In order to attain a reduction in the weight, an improvement in the fatigue strength, etc., there is an ever-increasing demand for an increase in the strength of an ultra fine steel wire. A very fine steel wire used for the reinforcement of tires of automobiles, various belts for industries, etc., has hitherto been produced by subjecting a hot-rolled wire material of a high carbon steel to a repeated intermediate wire drawing and a patenting treatment to bring the wire into a desired wire diameter and then subjecting the wire to a final patenting treatment, plating the treated wire for improving the wire drawability and the adhesion to rubber, and subjecting the plated wire to wet drawing to a predetermined wire diameter. For example, the steel tire cord is produced by finally twisting the element wire produced by the above-described method by a twisting machine, such as a double twister.

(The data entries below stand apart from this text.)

-- ==== Sys2Proof/Laws/State.lean ====
section
/-! SUPPORT. What each field update of State leaves: one lemma per field per update, true by rfl. -/

set_option Elab.async false
set_option linter.all false

namespace Sys2Proof.Machine

@[simp] theorem PerTree.get_mod_same {α : Type} (p : PerTree α) (t : Tree) (f : α → α) :
    (p.mod t f).get t = f (p.get t) := by cases t <;> rfl

theorem PerTree.get_mod_ne {α : Type} (p : PerTree α) {t u : Tree} (h : u ≠ t) (f : α → α) :
    (p.mod t f).get u = p.get u := by cases t <;> cases u <;> first | rfl | exact absurd rfl h

@[simp] theorem PerRx.get_mod_same {α : Type} (p : PerRx α) (r : Rx) (f : α → α) :
    (p.mod r f).get r = f (p.get r) := by cases r <;> rfl

theorem PerRx.get_mod_ne {α : Type} (p : PerRx α) {r u : Rx} (h : u ≠ r) (f : α → α) :
    (p.mod r f).get u = p.get u := by cases r <;> cases u <;> first | rfl | exact absurd rfl h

In the above-described manufacturing process, in order to attain an increase in the strength of an ultra fine steel wire, it is necessary to increase the strength of an element wire after the final patenting treatment or to increase the final wire drawing strain, but an increase in the strength of the element wire after the final patenting treatment or the wire drawing strain frequently gives rise to a breaking of a wire in the step of twisting after the wire drawing, which remarkably lowers the productivity. For this reason, for example, in the case of a steel wire having a wire diameter of 0.3 mm.phi. wherein use is made of SWRS82A, the limitation of the tensile strength sufficient to withstand twisting is 340 kgf/mm.sup.2, and it is difficult to produce an ultra fine steel wire having a higher strength on a commercial scale.

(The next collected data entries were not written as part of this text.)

/-! The named updates. -/

theorem State.modWins_held {s0 s : State} (f : Sparse IndWin → Sparse IndWin) (h : Held s0 s) : Held s0 (s.modWins f) :=
  ⟨h.pending, h.now, h.free, h.out, fun x => let c := h.canon x; ⟨c.regs, c.copy1, c.copy2, c.tables, c.live, c.sram, c.lsram, c.flash, c.journal⟩, fun x => h.fit x⟩
theorem State.modPenn_held {s0 s : State} (f : Sparse PennSt → Sparse PennSt) (h : Held s0 s) : Held s0 (s.modPenn f) :=
  ⟨h.pending, h.now, h.free, h.out, fun x => let c := h.canon x; ⟨c.regs, c.copy1, c.copy2, c.tables, c.live, c.sram, c.lsram, c.flash, c.journal⟩, fun x => h.fit x⟩
theorem State.modLimited_held {s0 s : State} (f : Sparse Nat → Sparse Nat) (h : Held s0 s) : Held s0 (s.modLimited f) :=
  ⟨h.pending, h.now, h.free, h.out, fun x => let c := h.canon x; ⟨c.regs, c.copy1, c.copy2, c.tables, c.live, c.sram, c.lsram, c.flash, c.journal⟩, fun x => h.fit x⟩
theorem State.modReadData_held {s0 s : State} (f : Word → Word) (h : Held s0 s) : Held s0 (s.modReadData f) :=
  ⟨h.pending, h.now, h.free, h.out, fun x => let c := h.canon x; ⟨c.regs, c.copy1, c.copy2, c.tables, c.live, c.sram, c.lsram, c.flash, c.journal⟩, fun x => h.fit x⟩
theorem State.modReadHigh_held {s0 s : State} (f : Word → Word) (h : Held s0 s) : Held s0 (s.modReadHigh f) :=
  ⟨h.pending, h.now, h.free, h.out, fun x => let c := h.canon x; ⟨c.regs, c.copy1, c.copy2, c.tables, c.live, c.sram, c.lsram, c.flash, c.journal⟩, fun x => h.fit x⟩
theorem State.modRx_held {s0 s : State} (f : PerRx RxSt → PerRx RxSt) (h : Held s0 s) : Held s0 (s.modRx f) :=
  ⟨h.pending, h.now, h.free, h.out, fun x => let c := h.canon x; ⟨c.regs, c.copy1, c.copy2, c.tables, c.live, c.sram, c.lsram, c.flash, c.journal⟩, fun x => h.fit x⟩
theorem State.modTx_held {s0 s : State} (f : PerTree TxSt → PerTree TxSt) (h : Held s0 s) : Held s0 (s.modTx f) :=
  ⟨h.pending, h.now, h.free, h.out, fun x => let c := h.canon x; ⟨c.regs, c.copy1, c.copy2, c.tables, c.live, c.sram, c.lsram, c.flash, c.journal⟩, fun x => h.fit x⟩
theorem State.modHif_held {s0 s : State} (f : HifSt → HifSt) (h : Held s0 s) : Held s0 (s.modHif f) :=
  ⟨h.pending, h.now, h.free, h.out, fun x => let c := h.canon x; ⟨c.regs, c.copy1, c.copy2, c.tables, c.live, c.sram, c.lsram, c.flash, c.journal⟩, fun x => h.fit x⟩
theorem State.modDma_held {s0 s : State} (f : DmaSt → DmaSt) (h : Held s0 s) : Held s0 (s.modDma f) :=
  ⟨h.pending, h.now, h.free, h.out, fun x => let c := h.canon x; ⟨c.regs, c.copy1, c.copy2, c.tables, c.live, c.sram, c.lsram, c.flash, c.journal⟩, fun x => h.fit x⟩
theorem State.modUni_held {s0 s : State} (f : UniSt → UniSt) (h : Held s0 s) : Held s0 (s.modUni f) :=
  ⟨h.pending, h.now, h.free, h.out, fun x => let c := h.canon x; ⟨c.regs, c.copy1, c.copy2, c.tables, c.live, c.sram, c.lsram, c.flash, c.journal⟩, fun x => h.fit x⟩
theorem State.modTsk_held {s0 s : State} (f : TskSt → TskSt) (h : Held s0 s) : Held s0 (s.modTsk f) :=
  ⟨h.pending, h.now, h.free, h.out, fun x => let c := h.canon x; ⟨c.regs, c.copy1, c.copy2, c.tables, c.live, c.sram, c.lsram, c.flash, c.journal⟩, fun x => h.fit x⟩
theorem State.modSto_held {s0 s : State} (f : StoSt → StoSt) (h : Held s0 s) : Held s0 (s.modSto f) :=
  ⟨h.pending, h.now, h.free, h.out, fun x => let c := h.canon x; ⟨c.regs, c.copy1, c.copy2, c.tables, c.live, c.sram, c.lsram, c.flash, c.journal⟩, fun x => h.fit x⟩
theorem State.modXtr_held {s0 s : State} (f : XtrSt → XtrSt) (h : Held s0 s) : Held s0 (s.modXtr f) :=
  ⟨h.pending, h.now, h.free, h.out, fun x => let c := h.canon x; ⟨c.regs, c.copy1, c.copy2, c.tables, c.live, c.sram, c.lsram, c.flash, c.journal⟩, fun x => h.fit x⟩
theorem State.modCls_held {s0 s : State} (f : ClsSt → ClsSt) (h : Held s0 s) : Held s0 (s.modCls f) :=
  ⟨h.pending, h.now, h.free, h.out, fun x => let c := h.canon x; ⟨c.regs, c.copy1, c.copy2, c.tables, c.live, c.sram, c.lsram, c.flash, c.journal⟩, fun x => h.fit x⟩
theorem State.modFlow_held {s0 s : State} (f : FlowSt → FlowSt) (h : Held s0 s) : Held s0 (s.modFlow f) :=
  ⟨h.pending, h.now, h.free, h.out, fun x => let c := h.canon x; ⟨c.regs, c.copy1, c.copy2, c.tables, c.live, c.sram, c.lsram, c.flash, c.journal⟩, fun x => h.fit x⟩
theorem State.modUsch_held {s0 s : State} (f : UschSt → UschSt) (h : Held s0 s) : Held s0 (s.modUsch f) :=
  ⟨h.pending, h.now, h.free, h.out, fun x => let c := h.canon x; ⟨c.regs, c.copy1, c.copy2, c.tables, c.live, c.sram, c.lsram, c.flash, c.journal⟩, fun x => h.fit x⟩
theorem State.modGrt_held {s0 s : State} (f : PerTree GrtSt → PerTree GrtSt) (h : Held s0 s) : Held s0 (s.modGrt f) :=
  ⟨h.pending, h.now, h.free, h.out, fun x => let c := h.canon x; ⟨c.regs, c.copy1, c.copy2, c.tables, c.live, c.sram, c.lsram, c.flash, c.journal⟩, fun x => h.fit x⟩
theorem State.modPol_held {s0 s : State} (f : PolSt → PolSt) (h : Held s0 s) : Held s0 (s.modPol f) :=
  ⟨h.pending, h.now, h.free, h.out, fun x => let c := h.canon x; ⟨c.regs, c.copy1, c.copy2, c.tables, c.live, c.sram, c.lsram, c.flash, c.journal⟩, fun x => h.fit x⟩
theorem State.modFrm_held {s0 s : State} (f : PerRx FrmSt → PerRx FrmSt) (h : Held s0 s) : Held s0 (s.modFrm f) :=
  ⟨h.pending, h.now, h.free, h.out, fun x => let c := h.canon x; ⟨c.regs, c.copy1, c.copy2, c.tables, c.live, c.sram, c.lsram, c.flash, c.journal⟩, fun x => h.fit x⟩
theorem State.modPm_held {s0 s : State} (f : PmSt → PmSt) (h : Held s0 s) : Held s0 (s.modPm f) :=
  ⟨h.pending, h.now, h.free, h.out, fun x => let c := h.canon x; ⟨c.regs, c.copy1, c.copy2, c.tables, c.live, c.sram, c.lsram, c.flash, c.journal⟩, fun x => h.fit x⟩
theorem State.modLsec_held {s0 s : State} (f : LsecSt → LsecSt) (h : Held s0 s) : Held s0 (s.modLsec f) :=
  ⟨h.pending, h.now, h.free, h.out, fun x => let c := h.canon x; ⟨c.regs, c.copy1, c.copy2, c.tables, c.live, c.sram, c.lsram, c.flash, c.journal⟩, fun x => h.fit x⟩
theorem State.modRel_held {s0 s : State} (f : RelSt → RelSt) (h : Held s0 s) : Held s0 (s.modRel f) :=
  ⟨h.pending, h.now, h.free, h.out, fun x => let c := h.canon x; ⟨c.regs, c.copy1, c.copy2, c.tables, c.live, c.sram, c.lsram, c.flash, c.journal⟩, fun x => h.fit x⟩
theorem State.modHal_held {s0 s : State} (f : PerTree HalSt → PerTree HalSt) (h : Held s0 s) : Held s0 (s.modHal f) :=
  ⟨h.pending, h.now, h.free, h.out, fun x => let c := h.canon x; ⟨c.regs, c.copy1, c.copy2, c.tables, c.live, c.sram, c.lsram, c.flash, c.journal⟩, fun x => h.fit x⟩
theorem State.modDual_held {s0 s : State} (f : DualSt → DualSt) (h : Held s0 s) : Held s0 (s.modDual f) :=
  ⟨h.pending, h.now, h.free, h.out, fun x => let c := h.canon x; ⟨c.regs, c.copy1, c.copy2, c.tables, c.live, c.sram, c.lsram, c.flash, c.journal⟩, fun x => h.fit x⟩
theorem State.modSnap_held {s0 s : State} (f : SnapSt → SnapSt) (h : Held s0 s) : Held s0 (s.modSnap f) :=
  ⟨h.pending, h.now, h.free, h.out, fun x => let c := h.canon x; ⟨c.regs, c.copy1, c.copy2, c.tables, c.live, c.sram, c.lsram, c.flash, c.journal⟩, fun x => h.fit x⟩
theorem State.modTime_held {s0 s : State} (f : TimeSt → TimeSt) (h : Held s0 s) : Held s0 (s.modTime f) :=
  ⟨h.pending, h.now, h.free, h.out, fun x => let c := h.canon x; ⟨c.regs, c.copy1, c.copy2, c.tables, c.live, c.sram, c.lsram, c.flash, c.journal⟩, fun x => h.fit x⟩
theorem State.modAct_held {s0 s : State} (f : PerTree ActSt → PerTree ActSt) (h : Held s0 s) : Held s0 (s.modAct f) :=
  ⟨h.pending, h.now, h.free, h.out, fun x => let c := h.canon x; ⟨c.regs, c.copy1, c.copy2, c.tables, c.live, c.sram, c.lsram, c.flash, c.journal⟩, fun x => h.fit x⟩
theorem State.modNoticeNext_held {s0 s : State} (f : Nat → Nat) (h : Held s0 s) : Held s0 (s.modNoticeNext f) :=
  ⟨h.pending, h.now, h.free, h.out, fun x => let c := h.canon x; ⟨c.regs, c.copy1, c.copy2, c.tables, c.live, c.sram, c.lsram, c.flash, c.journal⟩, fun x => h.fit x⟩
theorem State.modCcry_held {s0 s : State} (f : CcrySt → CcrySt) (h : Held s0 s) : Held s0 (s.modCcry f) :=
  ⟨h.pending, h.now, h.free, h.out, fun x => let c := h.canon x; ⟨c.regs, c.copy1, c.copy2, c.tables, c.live, c.sram, c.lsram, c.flash, c.journal⟩, fun x => h.fit x⟩
theorem State.modKst_held {s0 s : State} (f : KstSt → KstSt) (h : Held s0 s) : Held s0 (s.modKst f) :=
  ⟨h.pending, h.now, h.free, h.out, fun x => let c := h.canon x; ⟨c.regs, c.copy1, c.copy2, c.tables, c.live, c.sram, c.lsram, c.flash, c.journal⟩, fun x => h.fit x⟩
theorem State.modClk_held {s0 s : State} (f : ClkSt → ClkSt) (h : Held s0 s) : Held s0 (s.modClk f) :=
  ⟨h.pending, h.now, h.free, h.out, fun x => let c := h.canon x; ⟨c.regs, c.copy1, c.copy2, c.tables, c.live, c.sram, c.lsram, c.flash, c.journal⟩, fun x => h.fit x⟩
theorem State.modLehr_held {s0 s : State} (f : LehrSt → LehrSt) (h : Held s0 s) : Held s0 (s.modLehr f) :=
  ⟨h.pending, h.now, h.free, h.out, fun x => let c := h.canon x; ⟨c.regs, c.copy1, c.copy2, c.tables, c.live, c.sram, c.lsram, c.flash, c.journal⟩, fun x => h.fit x⟩
theorem State.modTap_held {s0 s : State} (f : TapSt → TapSt) (h : Held s0 s) : Held s0 (s.modTap f) :=
  ⟨h.pending, h.now, h.free, h.out, fun x => let c := h.canon x; ⟨c.regs, c.copy1, c.copy2, c.tables, c.live, c.sram, c.lsram, c.flash, c.journal⟩, fun x => h.fit x⟩
theorem State.modSup_held {s0 s : State} (f : SupSt → SupSt) (h : Held s0 s) : Held s0 (s.modSup f) :=
  ⟨h.pending, h.now, h.free, h.out, fun x => let c := h.canon x; ⟨c.regs, c.copy1, c.copy2, c.tables, c.live, c.sram, c.lsram, c.flash, c.journal⟩, fun x => h.fit x⟩
theorem State.modKeep_held {s0 s : State} (f : KeepSt → KeepSt) (h : Held s0 s) : Held s0 (s.modKeep f) :=
  ⟨h.pending, h.now, h.free, h.out, fun x => let c := h.canon x; ⟨c.regs, c.copy1, c.copy2, c.tables, c.live, c.sram, c.lsram, c.flash, c.journal⟩, fun x => h.fit x⟩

On the other hand, in order to improve the workability in stranding of a high carbon steel wire having an increased tensile strength, for example, Japanese Unexamined Patent Publication (Kokai) Nos. 60-204865 and 63-24046 and Japanese Examined Patent Publication (Kokoku) No. 3-23674 propose a high carbon wire material for an ultra fine wire less liable to breaking in the step of twisting, through the regulation of chemical ingredients such as C, Si, Mn and Cr. As apparent also from working examples, the tensile strength of the steel wire is 350 to 360 kgf/mm.sup.2 at highest, which limits an increase in the strength of an ultra fine steel wire. Further, in order to improve the fatigue properties of the ultra fine steel wire, for example, Japanese Unexamined Patent Publication (Kokai) No. 2-179333 proposes a process for continuously producing an ultra fine wire having a high fatigue resistance, through a continuous projection of fine hard particles onto the surface of an ultra fine wire having a diameter of 0.5 mm or less to improve the residual tensile stress of the surface layer of the extra thin wire into a residual compression stress. Nevertheless, to convert a residual tensile stress in the surface layer of a high-strength of 400 kgf/mm.sup.2 or more, ultra fine steel wire to a residual compression stress, it is necessary to conduct a high degree of shot peening, so that problems arise such as an increase in the surface roughness and peeling of a brass plating in the surface layer having a reduced thickness due to wire drawing.